Requirement: Search the records for the string "prepareRead" and copy every line in which it appears.

Data records:

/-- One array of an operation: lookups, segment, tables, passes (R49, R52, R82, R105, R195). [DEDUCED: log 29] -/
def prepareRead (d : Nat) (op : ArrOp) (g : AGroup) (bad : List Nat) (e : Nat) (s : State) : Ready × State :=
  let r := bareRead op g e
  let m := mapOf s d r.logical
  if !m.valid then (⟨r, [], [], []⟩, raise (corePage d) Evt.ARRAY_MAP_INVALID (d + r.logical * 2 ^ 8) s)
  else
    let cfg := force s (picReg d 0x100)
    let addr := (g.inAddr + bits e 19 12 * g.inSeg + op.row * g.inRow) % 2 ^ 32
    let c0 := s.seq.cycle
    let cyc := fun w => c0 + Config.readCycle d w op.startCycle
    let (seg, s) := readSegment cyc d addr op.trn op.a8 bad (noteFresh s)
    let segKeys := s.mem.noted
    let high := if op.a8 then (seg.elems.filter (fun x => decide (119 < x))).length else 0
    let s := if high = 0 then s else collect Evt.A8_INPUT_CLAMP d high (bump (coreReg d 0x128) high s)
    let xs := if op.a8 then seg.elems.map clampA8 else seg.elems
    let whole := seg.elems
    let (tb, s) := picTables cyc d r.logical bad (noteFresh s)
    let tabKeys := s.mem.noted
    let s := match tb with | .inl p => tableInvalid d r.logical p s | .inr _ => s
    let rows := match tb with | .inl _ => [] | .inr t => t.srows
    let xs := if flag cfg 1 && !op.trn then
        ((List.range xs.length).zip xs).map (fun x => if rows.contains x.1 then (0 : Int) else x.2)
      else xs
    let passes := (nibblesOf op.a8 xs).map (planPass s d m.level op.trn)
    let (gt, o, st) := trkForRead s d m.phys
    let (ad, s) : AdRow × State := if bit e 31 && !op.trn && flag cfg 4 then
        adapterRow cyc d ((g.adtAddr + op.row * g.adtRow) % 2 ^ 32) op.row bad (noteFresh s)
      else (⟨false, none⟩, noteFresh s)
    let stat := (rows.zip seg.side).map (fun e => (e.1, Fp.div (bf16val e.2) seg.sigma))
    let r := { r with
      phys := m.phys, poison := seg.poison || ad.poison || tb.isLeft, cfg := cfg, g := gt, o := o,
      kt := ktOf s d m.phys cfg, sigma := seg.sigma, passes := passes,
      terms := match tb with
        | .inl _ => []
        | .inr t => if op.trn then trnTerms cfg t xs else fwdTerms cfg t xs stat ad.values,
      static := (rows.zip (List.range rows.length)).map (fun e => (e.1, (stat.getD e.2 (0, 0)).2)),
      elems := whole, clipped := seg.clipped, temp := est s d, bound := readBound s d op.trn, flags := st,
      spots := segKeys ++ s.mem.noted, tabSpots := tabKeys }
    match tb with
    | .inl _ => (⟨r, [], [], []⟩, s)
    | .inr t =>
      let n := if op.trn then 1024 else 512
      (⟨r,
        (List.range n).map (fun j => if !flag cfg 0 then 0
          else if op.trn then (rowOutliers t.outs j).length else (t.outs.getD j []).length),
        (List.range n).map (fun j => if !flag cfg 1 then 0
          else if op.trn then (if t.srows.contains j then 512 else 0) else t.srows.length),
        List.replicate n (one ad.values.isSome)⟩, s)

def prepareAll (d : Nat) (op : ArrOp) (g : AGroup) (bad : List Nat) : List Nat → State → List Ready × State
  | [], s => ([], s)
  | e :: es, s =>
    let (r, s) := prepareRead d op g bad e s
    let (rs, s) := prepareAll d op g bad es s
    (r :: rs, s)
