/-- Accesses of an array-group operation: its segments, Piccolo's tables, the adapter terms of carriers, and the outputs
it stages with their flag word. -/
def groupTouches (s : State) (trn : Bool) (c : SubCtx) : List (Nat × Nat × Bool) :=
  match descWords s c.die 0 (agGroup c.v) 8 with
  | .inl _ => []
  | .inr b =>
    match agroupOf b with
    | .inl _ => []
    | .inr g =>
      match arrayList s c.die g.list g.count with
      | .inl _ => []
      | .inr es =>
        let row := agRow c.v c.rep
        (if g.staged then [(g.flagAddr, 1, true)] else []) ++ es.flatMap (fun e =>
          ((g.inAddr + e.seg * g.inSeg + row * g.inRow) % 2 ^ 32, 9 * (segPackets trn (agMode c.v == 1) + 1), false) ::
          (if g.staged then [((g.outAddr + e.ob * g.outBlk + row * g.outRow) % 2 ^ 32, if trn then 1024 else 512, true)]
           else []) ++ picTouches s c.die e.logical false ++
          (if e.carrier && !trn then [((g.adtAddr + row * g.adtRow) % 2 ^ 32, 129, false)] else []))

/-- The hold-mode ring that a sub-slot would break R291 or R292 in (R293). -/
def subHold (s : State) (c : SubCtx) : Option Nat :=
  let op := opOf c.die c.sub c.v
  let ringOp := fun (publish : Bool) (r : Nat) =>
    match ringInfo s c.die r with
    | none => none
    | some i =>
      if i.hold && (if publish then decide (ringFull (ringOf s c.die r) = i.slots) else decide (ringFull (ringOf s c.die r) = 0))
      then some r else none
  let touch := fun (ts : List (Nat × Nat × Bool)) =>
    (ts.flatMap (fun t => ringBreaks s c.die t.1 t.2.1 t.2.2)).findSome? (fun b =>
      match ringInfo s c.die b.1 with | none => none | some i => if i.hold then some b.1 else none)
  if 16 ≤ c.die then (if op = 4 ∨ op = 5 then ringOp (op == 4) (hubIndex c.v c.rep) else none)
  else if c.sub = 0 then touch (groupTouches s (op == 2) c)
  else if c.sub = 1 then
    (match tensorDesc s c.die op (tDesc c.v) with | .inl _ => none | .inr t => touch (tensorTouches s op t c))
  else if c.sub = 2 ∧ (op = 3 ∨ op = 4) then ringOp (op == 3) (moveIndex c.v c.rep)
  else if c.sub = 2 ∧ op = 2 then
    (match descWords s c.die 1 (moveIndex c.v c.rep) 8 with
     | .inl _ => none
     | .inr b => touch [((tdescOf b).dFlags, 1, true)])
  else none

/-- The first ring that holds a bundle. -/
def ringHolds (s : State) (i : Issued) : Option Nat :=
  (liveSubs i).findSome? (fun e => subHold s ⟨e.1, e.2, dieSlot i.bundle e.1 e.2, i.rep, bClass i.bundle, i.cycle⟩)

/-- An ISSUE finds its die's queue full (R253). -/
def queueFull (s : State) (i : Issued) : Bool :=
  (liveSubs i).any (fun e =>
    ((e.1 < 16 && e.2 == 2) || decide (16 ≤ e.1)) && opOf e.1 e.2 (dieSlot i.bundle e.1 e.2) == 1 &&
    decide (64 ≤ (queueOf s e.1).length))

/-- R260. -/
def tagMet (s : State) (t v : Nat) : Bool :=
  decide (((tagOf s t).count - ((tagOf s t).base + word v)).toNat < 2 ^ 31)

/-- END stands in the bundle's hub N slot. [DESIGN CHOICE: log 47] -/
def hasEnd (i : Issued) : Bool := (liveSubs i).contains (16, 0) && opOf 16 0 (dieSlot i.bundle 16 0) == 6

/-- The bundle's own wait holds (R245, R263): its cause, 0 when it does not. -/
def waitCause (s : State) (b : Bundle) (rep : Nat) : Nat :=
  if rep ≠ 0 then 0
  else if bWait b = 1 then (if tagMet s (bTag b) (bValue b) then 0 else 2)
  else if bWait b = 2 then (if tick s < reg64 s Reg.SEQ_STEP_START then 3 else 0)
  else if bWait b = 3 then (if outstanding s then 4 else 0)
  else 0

Output of the exercise:
def prepareRead (d : Nat) (op : ArrOp) (g : AGroup) (bad : List Nat) (e : Nat) (s : State) : Ready × State :=
    let (r, s) := prepareRead d op g bad e s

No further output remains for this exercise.